The resin components in the rubber-modified styrene-based polymer resin composition for extrusion foaming used in the present invention include the rubber-modified styrene-based polymer resin (A) and the styrene-based polymer resin (B). The resin (A) and the resin (B) may have a total amount of 100
When 5 to 25 parts by weight of at least one resin selected from a styrene / butadiene block copolymer and a hydrogenated product thereof is blended with respect to parts by weight, while maintaining good foamability, the extruded foam sheet and The flexibility of the secondary molded product can be improved.

The amount of the rubbery polymer component based on the rubber-modified styrenic polymer resin (A) in all the resin components in the rubber-modified styrenic polymer resin composition for extrusion foaming used in the present invention is usually 5 to 5. 15% by weight, preferably 5-1
2% by weight. If the amount of the rubber polymer component is too small,
If the flexibility and impact absorption of the foam and the secondary molded product are deteriorated, and the rubber component content is too large, the formation of a foam film of the foam becomes incomplete, the closed cell ratio is reduced, and the secondary molding is performed. When the air bubbles are destroyed, the secondary workability decreases.

The rubber-modified styrenic polymer resin composition for extrusion foaming used in the present invention contains a foaming agent in addition to the above resin components. In particular, in the case of a resin composition for producing an extruded foam sheet having excellent secondary moldability, volatile foaming agents such as propane, n-butane, i-butane, and n-
Volatile hydrocarbon blowing agents such as pentane and i-pentane are added. One of these volatile foaming agents may be used, or two or more thereof may be used in combination.

Further, various additives can be added to the rubber-modified styrenic polymer resin composition for extrusion foaming used in the present invention.

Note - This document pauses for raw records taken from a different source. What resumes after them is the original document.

/-- Opcodes of engine 6 (R97). -/
def decodeCache (w : BitVec 32) : Nat → Option Instr
  | 1 => rowWhere w 1 9 0 (.kPool (regAt w 16) (regAt w 10) (flagAt w 0)) (if bitsAt w 1 9 = 1 then rowWhere w 16 6 0 (.kPoolOff (regAt w 10) (flagAt w 0)) none else none)
  | 2 => rowWhere w 1 3 0 (.kTbl (regAt w 16) (regAt w 10) (regAt w 4) (flagAt w 0)) none
  | 3 => rowWhere w 3 1 0 (.kApp (regAt w 16) (regAt w 10) (regAt w 4) (flagAt w 2) (flagAt w 1) (flagAt w 0)) none
  | 4 => rowWhere w 2 2 0 (.kWr (regAt w 16) (regAt w 10) (regAt w 4) (flagAt w 1) (flagAt w 0)) none
  | 5 => rowWhere w 1 3 0 (.kFork (regAt w 16) (regAt w 10) (regAt w 4) (flagAt w 0)) none
  | 6 => rowWhere w 1 9 0 (.kTrunc (regAt w 16) (regAt w 10) (flagAt w 0)) none
  | 7 => rowWhere w 1 15 0 (.kRet (regAt w 16) (flagAt w 0)) none
  | 8 => rowWhere w 1 3 0 (.kWinOpen (regAt w 16) (regAt w 10) (regAt w 4) (flagAt w 0)) none
  | 9 => rowWhere w 2 2 0 (.kCommit (regAt w 16) (regAt w 10) (regAt w 4) (flagAt w 1) (flagAt w 0)) none
  | 10 => rowWhere w 2 8 0 (.kAbort (regAt w 16) (regAt w 10) (flagAt w 1) (flagAt w 0)) none
  | 11 => rowWhere w 1 3 0 (.kCkpt (regAt w 16) (regAt w 10) (regAt w 4) (flagAt w 0)) none
  | 12 => rowWhere w 1 9 0 (.kLen (regAt w 16) (regAt w 10) (flagAt w 0)) none
  | 13 => if bitsAt w 1 9 = 0 then rowWhere w 16 6 0 (.kBbinv (regAt w 10) (flagAt w 0)) none else none
  | 16 => rowWhere w 2 2 0 (.kFalloc (regAt w 16) (regAt w 10) (regAt w 4) (flagAt w 1) (flagAt w 0)) none
  | 17 => rowWhere w 1 3 0 (.kFfree (regAt w 16) (regAt w 10) (regAt w 4) (flagAt w 0)) none
  | 18 => rowWhere w 1 9 0 (.kFscrub (regAt w 16) (regAt w 10) (flagAt w 0)) (rowWhere w 1 3 1 (.kFscrubTake (regAt w 16) (regAt w 10) (regAt w 4) (flagAt w 0)) none)
  | 19 => rowWhere w 1 3 0 (.kFref (regAt w 16) (regAt w 10) (regAt w 4) (flagAt w 0)) none
  | 20 => rowWhere w 1 3 0 (.kFqryBlk (regAt w 16) (regAt w 10) (regAt w 4) (flagAt w 0)) (rowWhere w 1 9 1 (.kFqryPool (regAt w 16) (regAt w 10) (flagAt w 0)) none)
  | _ => none

/-- Opcodes of engine 7 (R97, R90). -/
def decodePrefix (w : BitVec 32) : Nat → Option Instr
  | 1 => some (.xImm (fieldAt w 0 22))
  | 2 => rowWhere w 0 4 0 (.xCap (regAt w 16) (regAt w 10) (regAt w 4)) none
  | 3 => rowWhere w 3 19 0 (.xRnd (fieldAt w 0 3)) none
  | 4 => rowWhere w 8 14 0 (.xPm (flagAt w 7) (flagAt w 6) (regAt w 0)) none
  | 5 => rowWhere w 5 17 0 (.xOrd (fieldAt w 3 2) (fieldAt w 0 3)) none
  | 6 => rowWhere w 4 18 0 (.xHint (fieldAt w 0 4)) none
  | _ => none

/-- The row that the engine code and opcode of `w` name, if its reserved fields are zero (R84, R100). -/
def decodeFields (w : BitVec 32) : Option Instr :=
  match bitsAt w 29 3 with
  | 0 => decodeScalar w (bitsAt w 22 7)
  | 1 => decodeVector w (bitsAt w 22 7)
  | 2 => decodeMatrix w (bitsAt w 22 7)
  | 3 => decodeCopy w (bitsAt w 22 7)
  | 4 => decodeBank w (bitsAt w 22 7)
  | 5 => decodeAttention w (bitsAt w 22 7)
  | 6 => decodeCache w (bitsAt w 22 7)
  | _ => decodePrefix w (bitsAt w 22 7)

/-- The instruction that the word `w` encodes; none where the splitter traps UNDEF on the word alone (R87, R99). -/
def decodeWord (w : BitVec 32) : Option Instr :=
  match decodeFields w with
  | some i => if i.wellFormed then some i else none
  | none => none

/-- A word of four bytes, the first at the lowest address (R84). -/
def wordOfBytes (b0 b1 b2 b3 : BitVec 8) : BitVec 32 :=
  BitVec.ofNat 32 (b0.toNat + b1.toNat * 256 + b2.toNat * 65536 + b3.toNat * 16777216)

For example, a cell nucleating agent can be added for the purpose of uniformly adjusting the cell diameter of the extruded foam. Examples of the cell nucleating agent include talc, magnesium carbonate, perlite, calcium silicate, calcium carbonate, silicon oxide, vermiculite and the like.
In addition, the cell nucleating agent has 12 to 22 carbon atoms as a dispersing aid.
Metal salts of higher fatty acids such as capric acid, stearic acid and palmitic acid (eg, Ca, Na, Li, Z
n, Al, Mg, etc.). Further, an antistatic agent, a flame retardant, carbon black, various pigments and the like can be added. The method of adding the additives such as the bubble nucleating agent may be dry blending, or may be added using a master batch kneaded with a resin in advance.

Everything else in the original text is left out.